## Prompt:
Repeat exactly, and only, the lines below starting at the line that contains "now : List Nat" and ending at the line that contains "ring : List SamplePair := []", inclusive of both.

Given data section start

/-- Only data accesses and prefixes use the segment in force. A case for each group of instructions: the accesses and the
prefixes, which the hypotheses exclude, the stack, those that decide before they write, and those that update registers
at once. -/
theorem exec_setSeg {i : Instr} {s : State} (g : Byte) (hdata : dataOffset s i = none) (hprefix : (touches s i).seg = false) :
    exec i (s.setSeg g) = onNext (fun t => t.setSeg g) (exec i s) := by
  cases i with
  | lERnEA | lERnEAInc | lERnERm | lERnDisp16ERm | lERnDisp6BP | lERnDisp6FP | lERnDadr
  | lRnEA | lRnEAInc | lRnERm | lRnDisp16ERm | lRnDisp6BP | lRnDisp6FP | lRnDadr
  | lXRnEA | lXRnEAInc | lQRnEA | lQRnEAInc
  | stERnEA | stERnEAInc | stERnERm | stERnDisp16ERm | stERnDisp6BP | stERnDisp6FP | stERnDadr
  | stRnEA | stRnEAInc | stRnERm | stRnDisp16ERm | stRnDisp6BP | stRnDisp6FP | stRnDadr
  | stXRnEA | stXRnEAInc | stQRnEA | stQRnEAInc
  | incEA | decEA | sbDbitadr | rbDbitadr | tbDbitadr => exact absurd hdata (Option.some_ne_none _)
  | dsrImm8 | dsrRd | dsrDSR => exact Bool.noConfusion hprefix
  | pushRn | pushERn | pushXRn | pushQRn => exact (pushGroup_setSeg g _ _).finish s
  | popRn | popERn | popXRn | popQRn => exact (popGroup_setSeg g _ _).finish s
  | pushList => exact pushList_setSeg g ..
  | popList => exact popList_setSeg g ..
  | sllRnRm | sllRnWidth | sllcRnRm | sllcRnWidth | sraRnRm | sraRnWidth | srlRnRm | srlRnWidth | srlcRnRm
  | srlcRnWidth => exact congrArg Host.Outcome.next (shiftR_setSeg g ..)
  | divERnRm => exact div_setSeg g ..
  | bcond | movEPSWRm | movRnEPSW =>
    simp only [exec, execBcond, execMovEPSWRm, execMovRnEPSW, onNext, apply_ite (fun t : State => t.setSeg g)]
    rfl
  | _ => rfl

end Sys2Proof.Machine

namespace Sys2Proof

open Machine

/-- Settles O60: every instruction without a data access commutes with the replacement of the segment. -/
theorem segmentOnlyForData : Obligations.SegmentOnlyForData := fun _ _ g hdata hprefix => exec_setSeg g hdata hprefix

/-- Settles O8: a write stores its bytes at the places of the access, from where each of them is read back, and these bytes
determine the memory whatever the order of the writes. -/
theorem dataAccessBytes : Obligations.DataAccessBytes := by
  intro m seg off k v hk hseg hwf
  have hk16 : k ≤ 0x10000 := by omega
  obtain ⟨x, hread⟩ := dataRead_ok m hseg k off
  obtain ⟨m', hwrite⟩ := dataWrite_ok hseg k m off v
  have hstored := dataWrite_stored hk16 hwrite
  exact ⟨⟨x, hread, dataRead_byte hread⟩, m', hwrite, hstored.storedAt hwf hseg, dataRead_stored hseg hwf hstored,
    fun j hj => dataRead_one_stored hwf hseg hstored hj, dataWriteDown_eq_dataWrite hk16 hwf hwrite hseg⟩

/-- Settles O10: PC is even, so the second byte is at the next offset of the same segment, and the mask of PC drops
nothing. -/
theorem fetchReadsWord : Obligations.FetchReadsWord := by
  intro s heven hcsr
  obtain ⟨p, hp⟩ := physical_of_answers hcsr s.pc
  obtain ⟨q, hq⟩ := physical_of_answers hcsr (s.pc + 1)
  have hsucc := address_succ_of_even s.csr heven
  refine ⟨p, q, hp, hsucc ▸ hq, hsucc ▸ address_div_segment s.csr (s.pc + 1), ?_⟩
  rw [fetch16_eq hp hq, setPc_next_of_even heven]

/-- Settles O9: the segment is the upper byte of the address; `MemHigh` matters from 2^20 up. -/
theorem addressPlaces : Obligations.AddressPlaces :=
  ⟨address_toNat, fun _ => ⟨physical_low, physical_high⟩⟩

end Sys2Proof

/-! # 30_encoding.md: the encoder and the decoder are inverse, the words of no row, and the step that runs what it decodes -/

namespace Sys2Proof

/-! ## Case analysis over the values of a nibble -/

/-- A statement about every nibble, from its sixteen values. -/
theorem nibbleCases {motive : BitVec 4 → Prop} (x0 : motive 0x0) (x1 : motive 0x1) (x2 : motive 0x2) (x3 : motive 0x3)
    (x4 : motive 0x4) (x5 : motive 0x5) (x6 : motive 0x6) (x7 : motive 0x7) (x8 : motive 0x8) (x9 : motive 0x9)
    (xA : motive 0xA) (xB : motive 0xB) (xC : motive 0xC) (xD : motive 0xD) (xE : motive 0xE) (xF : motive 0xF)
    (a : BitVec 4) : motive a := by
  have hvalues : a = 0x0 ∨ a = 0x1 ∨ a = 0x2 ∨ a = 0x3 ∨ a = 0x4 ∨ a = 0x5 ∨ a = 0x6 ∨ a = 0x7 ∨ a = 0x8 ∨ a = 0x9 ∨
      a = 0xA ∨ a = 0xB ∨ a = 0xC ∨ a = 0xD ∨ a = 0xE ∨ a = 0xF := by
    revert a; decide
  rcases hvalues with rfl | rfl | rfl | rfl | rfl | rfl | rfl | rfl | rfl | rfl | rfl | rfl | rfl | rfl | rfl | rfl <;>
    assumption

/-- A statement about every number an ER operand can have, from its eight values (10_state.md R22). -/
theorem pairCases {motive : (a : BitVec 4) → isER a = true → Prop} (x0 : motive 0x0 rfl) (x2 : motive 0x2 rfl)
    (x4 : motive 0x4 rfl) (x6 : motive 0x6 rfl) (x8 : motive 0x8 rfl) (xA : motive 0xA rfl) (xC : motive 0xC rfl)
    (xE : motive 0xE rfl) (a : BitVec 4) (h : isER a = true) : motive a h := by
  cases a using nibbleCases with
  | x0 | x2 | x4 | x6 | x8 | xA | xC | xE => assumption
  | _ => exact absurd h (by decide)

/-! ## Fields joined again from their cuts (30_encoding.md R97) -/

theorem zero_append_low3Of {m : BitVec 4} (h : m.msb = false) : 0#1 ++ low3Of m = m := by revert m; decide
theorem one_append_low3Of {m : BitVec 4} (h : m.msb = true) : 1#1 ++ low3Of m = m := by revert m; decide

Given data section end
Given data section start

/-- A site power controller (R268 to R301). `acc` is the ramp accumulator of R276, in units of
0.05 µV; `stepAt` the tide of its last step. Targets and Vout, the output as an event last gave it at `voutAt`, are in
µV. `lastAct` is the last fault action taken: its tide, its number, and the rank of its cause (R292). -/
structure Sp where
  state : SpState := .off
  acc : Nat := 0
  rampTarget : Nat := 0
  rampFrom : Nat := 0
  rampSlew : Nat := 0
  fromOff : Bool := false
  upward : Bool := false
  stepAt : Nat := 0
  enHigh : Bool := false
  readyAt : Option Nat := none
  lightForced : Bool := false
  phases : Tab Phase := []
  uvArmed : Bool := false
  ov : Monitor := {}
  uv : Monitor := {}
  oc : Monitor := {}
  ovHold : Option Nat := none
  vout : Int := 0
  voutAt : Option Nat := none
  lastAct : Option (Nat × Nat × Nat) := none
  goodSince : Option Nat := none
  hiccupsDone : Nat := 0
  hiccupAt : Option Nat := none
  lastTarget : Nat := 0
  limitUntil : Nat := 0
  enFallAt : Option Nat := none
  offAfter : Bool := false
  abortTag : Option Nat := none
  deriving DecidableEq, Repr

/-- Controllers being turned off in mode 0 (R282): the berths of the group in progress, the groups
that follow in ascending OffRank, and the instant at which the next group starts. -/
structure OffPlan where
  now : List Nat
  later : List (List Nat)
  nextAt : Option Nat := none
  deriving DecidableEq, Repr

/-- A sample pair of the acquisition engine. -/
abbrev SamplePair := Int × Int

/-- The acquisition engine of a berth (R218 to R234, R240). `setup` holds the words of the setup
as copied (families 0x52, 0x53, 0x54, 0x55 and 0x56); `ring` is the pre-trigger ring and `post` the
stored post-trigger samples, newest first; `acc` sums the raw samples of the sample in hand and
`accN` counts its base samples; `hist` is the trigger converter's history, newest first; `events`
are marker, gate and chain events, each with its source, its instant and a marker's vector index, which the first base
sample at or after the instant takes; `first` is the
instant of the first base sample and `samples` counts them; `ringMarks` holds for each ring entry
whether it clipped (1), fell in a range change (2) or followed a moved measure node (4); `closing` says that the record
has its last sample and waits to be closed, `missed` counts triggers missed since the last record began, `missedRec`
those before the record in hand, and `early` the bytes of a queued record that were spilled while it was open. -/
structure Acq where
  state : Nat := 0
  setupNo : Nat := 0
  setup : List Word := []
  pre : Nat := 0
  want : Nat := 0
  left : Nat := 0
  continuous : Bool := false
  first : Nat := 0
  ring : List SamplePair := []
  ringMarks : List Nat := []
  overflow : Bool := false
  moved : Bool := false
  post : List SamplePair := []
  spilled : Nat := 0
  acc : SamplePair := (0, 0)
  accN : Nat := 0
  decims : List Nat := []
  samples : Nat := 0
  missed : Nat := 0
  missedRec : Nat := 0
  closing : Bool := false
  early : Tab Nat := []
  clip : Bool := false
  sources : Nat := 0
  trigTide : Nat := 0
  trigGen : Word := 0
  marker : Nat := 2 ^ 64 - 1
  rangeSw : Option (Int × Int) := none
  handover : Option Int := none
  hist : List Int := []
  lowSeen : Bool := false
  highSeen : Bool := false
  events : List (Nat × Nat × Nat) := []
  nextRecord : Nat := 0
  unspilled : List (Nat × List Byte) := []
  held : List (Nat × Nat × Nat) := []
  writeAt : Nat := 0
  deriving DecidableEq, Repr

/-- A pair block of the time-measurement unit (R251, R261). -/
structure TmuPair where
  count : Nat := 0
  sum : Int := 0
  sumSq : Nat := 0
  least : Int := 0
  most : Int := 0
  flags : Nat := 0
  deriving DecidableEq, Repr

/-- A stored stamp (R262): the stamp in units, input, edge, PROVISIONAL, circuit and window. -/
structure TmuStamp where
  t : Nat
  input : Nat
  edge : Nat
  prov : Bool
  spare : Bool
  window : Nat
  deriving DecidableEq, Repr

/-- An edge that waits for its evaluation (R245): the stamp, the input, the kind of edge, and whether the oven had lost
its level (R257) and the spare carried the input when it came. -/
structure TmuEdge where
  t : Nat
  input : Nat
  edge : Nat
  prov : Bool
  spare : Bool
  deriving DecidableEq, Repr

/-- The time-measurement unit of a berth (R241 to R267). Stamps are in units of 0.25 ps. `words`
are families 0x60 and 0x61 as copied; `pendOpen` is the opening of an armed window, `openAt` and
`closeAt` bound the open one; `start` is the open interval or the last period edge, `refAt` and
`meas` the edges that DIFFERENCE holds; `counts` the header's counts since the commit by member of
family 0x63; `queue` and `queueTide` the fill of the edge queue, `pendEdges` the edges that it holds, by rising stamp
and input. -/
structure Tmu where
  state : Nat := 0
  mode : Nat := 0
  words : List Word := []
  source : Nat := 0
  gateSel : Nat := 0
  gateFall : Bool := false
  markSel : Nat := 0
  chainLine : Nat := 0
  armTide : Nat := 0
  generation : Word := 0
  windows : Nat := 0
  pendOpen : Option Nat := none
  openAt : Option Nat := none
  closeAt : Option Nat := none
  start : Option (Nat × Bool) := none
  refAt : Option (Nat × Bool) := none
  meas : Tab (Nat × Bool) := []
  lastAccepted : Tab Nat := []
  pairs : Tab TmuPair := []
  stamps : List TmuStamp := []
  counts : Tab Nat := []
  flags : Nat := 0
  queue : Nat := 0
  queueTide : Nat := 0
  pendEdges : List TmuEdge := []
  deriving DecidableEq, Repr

Given data section end

## The completed task:
  now : List Nat
  later : List (List Nat)
  nextAt : Option Nat := none
  deriving DecidableEq, Repr

/-- A sample pair of the acquisition engine. -/
abbrev SamplePair := Int × Int

/-- The acquisition engine of a berth (R218 to R234, R240). `setup` holds the words of the setup
as copied (families 0x52, 0x53, 0x54, 0x55 and 0x56); `ring` is the pre-trigger ring and `post` the
stored post-trigger samples, newest first; `acc` sums the raw samples of the sample in hand and
`accN` counts its base samples; `hist` is the trigger converter's history, newest first; `events`
are marker, gate and chain events, each with its source, its instant and a marker's vector index, which the first base
sample at or after the instant takes; `first` is the
instant of the first base sample and `samples` counts them; `ringMarks` holds for each ring entry
whether it clipped (1), fell in a range change (2) or followed a moved measure node (4); `closing` says that the record
has its last sample and waits to be closed, `missed` counts triggers missed since the last record began, `missedRec`
those before the record in hand, and `early` the bytes of a queued record that were spilled while it was open. -/
structure Acq where
  state : Nat := 0
  setupNo : Nat := 0
  setup : List Word := []
  pre : Nat := 0
  want : Nat := 0
  left : Nat := 0
  continuous : Bool := false
  first : Nat := 0
  ring : List SamplePair := []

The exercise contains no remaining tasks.